Work required:
Find every line of the records that has "strapSelfHost" and return it.

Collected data
+ + +

-- ==== Sys2Proof/Machine/RegRead.lean ====
section
/-! DEFINITION. What BAR0 reads (R8, R10 to R12, R332): every register as a view of the state. The three reads
that change the state (TIME_NOW_LO, CNT_VALUE, SMP_DATA) are commands of their own; here stands their value. -/
namespace Sys2Proof.Machine

/-- The sum of fields of a register. -/
def rd (l : List Nat) : Word := mkWord l

/-! ### GLOBAL: R9, R19, R72, R217, R309, R447 -/

def capUnits (v : Variant) : Word :=
  rd [at_ 40 0x20, at_ 32 (if v = .c then 0 else 0x40), at_ 24 (if v = .m then 0 else 0x14), at_ 16 0x22, at_ 8 4,
    at_ 4 (b2n (v != .m && v != .c)), at_ 3 (b2n (v != .c)), at_ 2 (b2n (v != .m)), at_ 1 (b2n (v != .b)), 1]

def capOptics (v : Variant) : Word :=
  rd [at_ 40 (if v = .b then 0 else 0x10), at_ 32 2, at_ 24 2, at_ 16 0x40, 0x1144]

def capMemory (v : Variant) : Word :=
  if v = .m then 0 else rd [at_ 40 0x14, at_ 32 0x21, at_ 24 1, at_ 12 0x200, 0x400]

def capCompute (v : Variant) : Word :=
  if v = .c then 0
  else rd [at_ 54 0x200, at_ 48 (if v = .m then 0 else 0xF), at_ 40 0xFF, 0x00071F1F]

def variantCode : Variant → Nat
  | .x => 0x58 | .b => 0x42 | .m => 0x4D | .c => 0x43

def readGlobal (s : State) (off : Nat) : Word :=
  let b := s.boot
  match off with
  | 0x00 => rd [at_ 48 0x2048, at_ 40 (variantCode s.variant), at_ 32 (b.stepping % 256)]
  | 0x08 => b.serial
  | 0x10 => capUnits s.variant
  | 0x18 => capOptics s.variant
  | 0x20 => capMemory s.variant
  | 0x28 => capCompute s.variant
  | 0x30 => rd [at_ 60 b.modState, at_ 56 b.stage, at_ 24 b.readyMs, b2n b.selfHostFallback]
  | 0x38 => rd [at_ 63 (b2n b.patDefaulted), at_ 60 b.patCopy, at_ 56 b.aRes, at_ 52 b.bRes,
      at_ 27 b.journalEntries, at_ 26 (b2n b.journalFull), at_ 25 (b2n b.journalErr)]
  | 0x48 => rd [at_ 48 b.warmCount, b.lastCause]
  | 0x50 => rd [at_ 3 (b2n b.strapSelfHost), at_ 1 b.strapBootSrc, b2n b.strapBl2]
  | _ => getR s off

/-! ### POWER and CLOCK: R415, R424, R425, R430, R448 -/

/-- The state of rail r: VSRAM in retention and the rails that RETAIN takes down, by R415. -/
def railState (s : State) (r : Nat) : Nat :=
  if r = 0 then 1
  else if s.pwr.state = 3 then
    if bit (getR s oPWR_FAULT) 63 && rf s oPWR_FAULT 62 60 == 4 && rf s oPWR_FAULT 59 56 == r then 3 else 0
  else if s.pwr.state = 2 then
    if r = 2 then 2 else if r = 1 ∨ r = 3 ∨ r = 8 ∨ r = 10 then 1 else 0
  else b2n (decide (r ≤ s.pwr.railUpTo))

/-- What a rail's converter measures: a rail that is off reads 0, else the reading is open (log entry 47). -/
def railWord (s : State) (r : Nat) : Word :=
  let st := railState s r
  if st = 0 ∨ st = 3 then rd [st]
  else rd [at_ 48 (Config.railReading r 0 s.now % 2 ^ 16), at_ 32 (Config.railReading r 1 s.now % 2 ^ 16),
    at_ 16 (Config.railReading r 2 s.now % 2 ^ 16), st]

/-- The nominal frequency of a clock domain in kHz (R425, R379); that of domain 11 is open (log entry 47). -/
def domainKhz (s : State) (k : Nat) : Nat :=
  match k with
  | 1 => 32
  | 2 => 25000
  | 3 => 1000000
  | 4 | 5 | 6 | 7 => if s.hlt.throttled.contains (k - 4) then 1200000 else 1600000
  | 8 => 2800000
  | 9 => 1600000
  | 10 => 4000000
  | 11 => Config.oeTxKhz % 2 ^ 24
  | 13 => 1000000
  | 14 => 390625
  | 15 => 200000
  | 17 => 100000
  | 18 => 250000
  | _ => 0

/-- CLK_STATUS.STATE: in PARKED the quadrant and die-to-die clocks are gated. -/
def clockState (s : State) (k : Nat) : Nat :=
  if pllLost s k then 4
  else if s.pwr.state = 1 ∧ (k = 10 ∨ (4 ≤ k ∧ k ≤ 7)) then 1
  else if !domainOn s k then 0
  else if 4 ≤ k ∧ k ≤ 7 ∧ s.hlt.throttled.contains (k - 4) then 3
  else 2

def clockWord (s : State) (k : Nat) : Word :=
  let st := clockState s k
  rd [at_ 16 (if st = 2 ∨ st = 3 then domainKhz s k else 0), st]

def readPower (s : State) (off : Nat) : Word :=
  let p := s.pwr
  let k := (off - 0x101000) / 8
  let r := (off - 0x100100) / 8
  if off = 0x100000 then 0
  else if off = 0x100010 then
    rd [at_ 61 p.state, at_ 58 p.target, at_ 54 p.lastWake, at_ 50 p.reqResult, at_ 3 (b2n p.capping),
      at_ 2 (b2n p.uvWarn), at_ 1 (b2n p.ilim), b2n p.pwrGood]
  else if off = 0x100018 then rd [at_ 48 (p.vin % 2 ^ 16), at_ 32 (p.iin % 2 ^ 16), at_ 16 (p.pin % 2 ^ 16)]
  else if off = 0x100020 then BitVec.ofNat 64 p.energy
  else if 0x100100 ≤ off ∧ off < 0x100160 then railWord s r
  else if 0x101008 ≤ off ∧ off ≤ 0x101090 then clockWord s k
  else getR s off

/-! ### TIME: R311 to R314, R329 -/

/-- Two's complement 2⁻¹⁶ ns of a value in 2⁻⁴⁸ ns. -/
def ns16 (x : Int) : Word := BitVec.ofNat 64 (enc 64 (x / 2 ^ 32))

def abOffset (s : State) : Int :=
  if (dom s 0).state = 0 ∨ (dom s 1).state = 0 then 0 else domValue s 0 - domValue s 1

def readDom (s : State) (k o : Nat) : Word :=
  let d := dom (reselect s k) k
  match o with
  | 0x08 => rd [at_ 56 d.gmClass, at_ 48 d.gmPriority, at_ 32 (min 0xFFFF (d.pathDelay / 131072)), at_ 16 d.upstream,
      at_ 3 (b2n d.stepNeeded), d.state]
  | 0x10 => rd [enc 40 d.rate]
  | 0x18 => ns16 d.offset
  | 0x20 => BitVec.ofNat 64 d.gm
  | _ => getR s (oDOM_CFG k + o)

def readTime (s : State) (off : Nat) : Word :=
  match off with
  | 0x200000 => rd [at_ 10 (b2n ((dom s s.tim.sel).state == 3 || (s.tim.inForce && s.tim.free.isSome))), at_ 9 (b2n s.tim.inForce), at_ 8 s.tim.sel]
  | 0x200010 => timeNowLo s
  | 0x200018 => rd [s.tim.nowHi]
  | 0x200020 => ns16 (abOffset s)
  | 0x200028 => ns16 s.tim.d
  | _ =>
    if 0x200100 ≤ off ∧ off < 0x200140 then readDom s 0 (off - 0x200100)
    else if 0x200140 ≤ off ∧ off < 0x200180 then readDom s 1 (off - 0x200140)
    else getR s off

/-! ### HOSTIF: R331, R332, R339, R366 -/

def fwStateNo : FwState → Nat
  | .booting => 0 | .running => 1 | .failed => 2 | .recovery => 3

def ringStatus (s : State) (k : RingKind) (i : Nat) : Word :=
  let r := ring s k i
  rd [at_ 40 r.head, at_ 16 r.tail, at_ 12 r.lost, at_ 8 r.fault, r.state]

/-- A register of a ring's 32 bytes; RING_CFG as it takes effect. -/
def readRing (s : State) (k : RingKind) (i o : Nat) : Word :=
  match o with
  | 0x00 => getR s (ringOff k i)
  | 0x08 => ringCfg s k i
  | 0x10 => ringStatus s k i
  | 0x18 => match k with
    | .cmd => getR s (ringOff k i + 0x18)
    | _ => 0
  | _ => 0

def hifStatus (s : State) : Word :=
  rd [at_ 48 s.hif.epoch, at_ 40 s.hif.vfs.length, at_ 33 (fwStateNo s.boot.fwState), at_ 32 (b2n s.boot.strapSelfHost),
    at_ 30 s.boot.fwCopy]

/-- The pending bits of vectors 64w to 64w + 63 of the PF. -/
def pbaWord (s : State) (w : Nat) : Word := tget 0 s.hif.pba w

def readHif (s : State) (off : Nat) : Word :=
  let h := s.hif
  if off = 0x400000 then hifStatus s
  else if off = oMBOX_CTRL then
    getR s off ||| rd [at_ 62 (b2n h.mboxBusy), at_ 61 (b2n h.mboxDone), at_ 48 h.mboxStatus]
  else if 0x400100 ≤ off ∧ off < 0x4001C0 then
    let w := (off - 0x400100) % 0x40 / 8
    if w < 6 then measWord s ((off - 0x400100) / 0x40) w else 0
  else if 0x410000 ≤ off ∧ off < 0x412000 then readRing s .cmd ((off - 0x410000) / 32) (off % 32)
  else if 0x420000 ≤ off ∧ off < 0x422000 then readRing s .cq ((off - 0x420000) / 32) (off % 32)
  else if 0x430000 ≤ off ∧ off < 0x430200 then readRing s .eq ((off - 0x430000) / 32) (off % 32)
  else if 0x431000 ≤ off ∧ off < 0x431800 then readRing s .tdma ((off - 0x431000) / 32) (off % 32)
  else if 0x432000 ≤ off ∧ off < 0x432080 then readRing s .pload ((off - 0x432000) / 32) (off % 32)
  else if 0x440000 ≤ off ∧ off < 0x441000 then msixWord s ((off - 0x440000) / 8)
  else if 0x441000 ≤ off ∧ off < 0x441020 then pbaWord s ((off - 0x441000) / 8)
  else if 0x450400 ≤ off ∧ off < 0x450800 then tget 0 h.mboxResp ((off - 0x450400) / 8)
  else getR s off

/-! ### OPTICS: R39, R44, R73 -/

/-- The working and spare channel keys of fibre f of engine n. -/
def fibreKeys (n f : Nat) : List Nat := (List.range 34).map fun x => 256 * n + 34 * f + x

def engineKeys (n : Nat) : List Nat := (List.range (engineChans n)).map fun t => 256 * n + t

def freeSpares (s : State) (d : Dir) (l : List Nat) : Nat :=
  (l.filter fun k => decide (32 ≤ k % 256 % 34) && spareFree (chan s d k)).length

/-- Circuits of an engine in SETTING, THROUGH or RELEASING. -/
def activeSprues (s : State) (n : Nat) : List Sprue :=
  ((List.range 16).map fun i => tget ({} : Sprue) s.opt.sprues (16 * n + i)).filter fun e => decide (2 ≤ e.state)

/-- Some fibre of the engine has no free spare on one of its sides. -/
def engineExhausted (s : State) (n : Nat) : Bool :=
  (List.range (engineChans n / 34)).any fun f =>
    let k := 256 * n + 34 * f
    fibreSpent s.opt.lasers k || fibreSpent s.opt.drops k

def oeStatus (s : State) (n : Nat) : Word :=
  let e := engine s n
  rd [at_ 40 (freeSpares s .tx (engineKeys n)), at_ 32 (freeSpares s .rx (engineKeys n)),
    at_ 24 ((engineLanes n).filter fun q => laneRetired (lane s q)).length, at_ 16 (activeSprues s n).length,
    at_ 8 (e.calChannel % 256), at_ 3 (b2n (engineExhausted s n)), at_ 2 (b2n (interlock s || !bit (getR s (oENGINE n)) 0)), e.state]

/-- A faulty sensor reads 0x8000 (R48, R73). -/
def oeTemp (s : State) (n : Nat) : Word :=
  let e := engine s n
  rd ((List.range 4).map fun i =>
    at_ (16 * i) (if nth false e.faulty i then 0x8000 else (nth 0 e.temps i).toNat))

def fibreStatus (s : State) (n f : Nat) (d : Dir) : Word :=
  let ks := fibreKeys n f
  let side := match d with | .tx => 0 | .rx => 4
  let cs := ks.map fun k => (k % 256 % 34, chan s d k)
  let held := (activeSprues s n).filter fun e => (match d with | .tx => e.txFibre | .rx => e.rxFibre) == f
  rd [at_ 16 held.length,
    at_ 13 (b2n (tget false s.opt.calSuspended (8 * n + side + f))),
    at_ 10 (cs.filter fun c => decide (32 ≤ c.1) && carries c.2).length,
    at_ 8 (freeSpares s d ks),
    (cs.filter fun c => decide (c.1 < 32) && c.2.state == 8).length]

/-- LASER_STATUS or DROP_STATUS: a channel of a dark engine reads DARK, one that a circuit has SPRUED, one that lost
lock LOCKING; a channel that is retired or failed its test carries no lane. -/
def chanStatus (s : State) (n t : Nat) (d : Dir) : Word :=
  let k := 256 * n + t
  let c := chan s d k
  let gone := c.state == 8 || c.state == 9
  let st := if gone then c.state
    else if !engineLit s n then 0 else if sprueHas s d k then 7 else if c.lostLock then 1 else c.state
  rd [at_ 51 (if gone then 0x1FFF else c.lane), at_ 40 (match d with | .tx => c.fade % 256 | .rx => 0),
    at_ 32 (c.colour % 64), at_ 8 (if gone then 0xFF else c.serves % 256), st]

/-- SPRUE_STATE: a circuit that an admitted plan claims reads CLAIMED before its set time. -/
def sprueState (s : State) (n i : Nat) : Word :=
  let e := if (sprue s n i).state = 0 then claimedSprue s n i else sprue s n i
  rd [at_ 48 e.ctx, at_ 32 (e.colour % 64), at_ 26 (e.txFibre % 4), at_ 24 (e.rxFibre % 4), e.state]

/-- The chill entry that CHILL_ADDR selects; one that addresses no entry reads 0. -/
def chillData (s : State) (n : Nat) : Word :=
  let key := rf s (oCHILL_ADDR n) 23 3
  if (chillIndex n key).isSome then chillAt s n key else 0

def readOptics (s : State) (off : Nat) : Word :=
  let n := (off - 0x800000) / 0x10000
  let o := off % 0x10000
  let fibres := engineChans n / 34
  if 0xA20000 ≤ off then getR s off
  else if o = 8 then oeStatus s n
  else if o = 0x10 then oeTemp s n
  else if 0x100 ≤ o ∧ o < 0x100 + 8 * fibres then fibreStatus s n ((o - 0x100) / 8) .tx
  else if 0x120 ≤ o ∧ o < 0x120 + 8 * fibres then fibreStatus s n ((o - 0x120) / 8) .rx
  else if 0x1000 ≤ o ∧ o < 0x1000 + 8 * engineChans n then chanStatus s n ((o - 0x1000) / 8) .tx
  else if 0x2000 ≤ o ∧ o < 0x2000 + 8 * engineChans n then chanStatus s n ((o - 0x2000) / 8) .rx
  else if 0x3000 ≤ o ∧ o < 0x3080 ∧ n < 32 then sprueState s n ((o - 0x3000) / 8)
  else if o = 0x4008 then chillData s n
  else getR s off

/-! ### LINK: R81, R84, R111 -/

def linkStatus (s : State) (l : Nat) : Word :=
  let k := link s l
  rd [at_ 32 k.cause, at_ 16 (upLanes s l).length, at_ 8 (b2n (linkBl2Cfg s l)),
    linkStateOf s l]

+ + +

Response to this exercise:
  | 0x50 => rd [at_ 3 (b2n b.strapSelfHost), at_ 1 b.strapBootSrc, b2n b.strapBl2]
  rd [at_ 48 s.hif.epoch, at_ 40 s.hif.vfs.length, at_ 33 (fwStateNo s.boot.fwState), at_ 32 (b2n s.boot.strapSelfHost),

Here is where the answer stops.